• WORK INSTRUCTIONS:
Without skipping or changing anything, print all the entries.

[Dataset items]
-- ==== Sys2Proof/Laws/PerInstr.lean ====
section
/-! SUPPORT. Facts about each operation as syntax, one lemma per constructor. -/

namespace Sys2Proof.Laws.KeyPattern

/-- The key of the operation has the bits its row of the opcode table fixes (R62). -/
def Statement (i : Instr) : Prop := encode i &&& i.keyMask = i.keyMatch

theorem byteRow (c : BitVec 4) (b : Byte) : mkKey false true c b &&& 0x3F00 = mkKey false true c 0 := by
  rw [key_and_state, mkKey_rst, mkKey_inValid, mkKey_stCode]

theorem reset : Statement .reset := rfl
theorem idle : Statement .idle := rfl
theorem seekMiss (b : Byte) : Statement (.seekMiss b) := (byteRow 0 b).trans rfl
theorem seekHit (b : Byte) : Statement (.seekHit b) := (byteRow 0 b).trans rfl
theorem syncHit (b : Byte) : Statement (.syncHit b) := (byteRow 1 b).trans rfl
theorem syncMiss (b : Byte) : Statement (.syncMiss b) := (byteRow 1 b).trans rfl
theorem lenLo (b : Byte) : Statement (.lenLo b) := (byteRow 2 b).trans rfl
theorem lenHi (b : Byte) : Statement (.lenHi b) := (byteRow 3 b).trans rfl
theorem idLo (b : Byte) : Statement (.idLo b) := (byteRow 4 b).trans rfl
theorem idHi (b : Byte) : Statement (.idHi b) := (byteRow 5 b).trans rfl
theorem src (b : Byte) : Statement (.src b) := (byteRow 6 b).trans rfl
theorem dstDrop (b : Byte) : Statement (.dstDrop b) := (byteRow 7 b).trans rfl
theorem dstZero (b : Byte) : Statement (.dstZero b) := (byteRow 7 b).trans rfl
theorem dstPay (b : Byte) : Statement (.dstPay b) := (byteRow 7 b).trans rfl
theorem payMore (b : Byte) : Statement (.payMore b) := (byteRow 8 b).trans rfl
theorem payLast (b : Byte) : Statement (.payLast b) := (byteRow 8 b).trans rfl
theorem ckLo (b : Byte) : Statement (.ckLo b) := (byteRow 9 b).trans rfl
theorem ckOk (b : Byte) : Statement (.ckOk b) := (byteRow 10 b).trans rfl
theorem ckBad (b : Byte) : Statement (.ckBad b) := (byteRow 10 b).trans rfl

end Sys2Proof.Laws.KeyPattern
end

• RESULT:
-- ==== Sys2Proof/Laws/PerInstr.lean ====
section
/-! SUPPORT. Facts about each operation as syntax, one lemma per constructor. -/

namespace Sys2Proof.Laws.KeyPattern

/-- The key of the operation has the bits its row of the opcode table fixes (R62). -/
def Statement (i : Instr) : Prop := encode i &&& i.keyMask = i.keyMatch

theorem byteRow (c : BitVec 4) (b : Byte) : mkKey false true c b &&& 0x3F00 = mkKey false true c 0 := by
  rw [key_and_state, mkKey_rst, mkKey_inValid, mkKey_stCode]

theorem reset : Statement .reset := rfl
theorem idle : Statement .idle := rfl
theorem seekMiss (b : Byte) : Statement (.seekMiss b) := (byteRow 0 b).trans rfl
theorem seekHit (b : Byte) : Statement (.seekHit b) := (byteRow 0 b).trans rfl
theorem syncHit (b : Byte) : Statement (.syncHit b) := (byteRow 1 b).trans rfl
theorem syncMiss (b : Byte) : Statement (.syncMiss b) := (byteRow 1 b).trans rfl
theorem lenLo (b : Byte) : Statement (.lenLo b) := (byteRow 2 b).trans rfl
theorem lenHi (b : Byte) : Statement (.lenHi b) := (byteRow 3 b).trans rfl
theorem idLo (b : Byte) : Statement (.idLo b) := (byteRow 4 b).trans rfl
theorem idHi (b : Byte) : Statement (.idHi b) := (byteRow 5 b).trans rfl
theorem src (b : Byte) : Statement (.src b) := (byteRow 6 b).trans rfl
theorem dstDrop (b : Byte) : Statement (.dstDrop b) := (byteRow 7 b).trans rfl
theorem dstZero (b : Byte) : Statement (.dstZero b) := (byteRow 7 b).trans rfl
theorem dstPay (b : Byte) : Statement (.dstPay b) := (byteRow 7 b).trans rfl
theorem payMore (b : Byte) : Statement (.payMore b) := (byteRow 8 b).trans rfl
theorem payLast (b : Byte) : Statement (.payLast b) := (byteRow 8 b).trans rfl
theorem ckLo (b : Byte) : Statement (.ckLo b) := (byteRow 9 b).trans rfl
theorem ckOk (b : Byte) : Statement (.ckOk b) := (byteRow 10 b).trans rfl
theorem ckBad (b : Byte) : Statement (.ckBad b) := (byteRow 10 b).trans rfl

end Sys2Proof.Laws.KeyPattern
end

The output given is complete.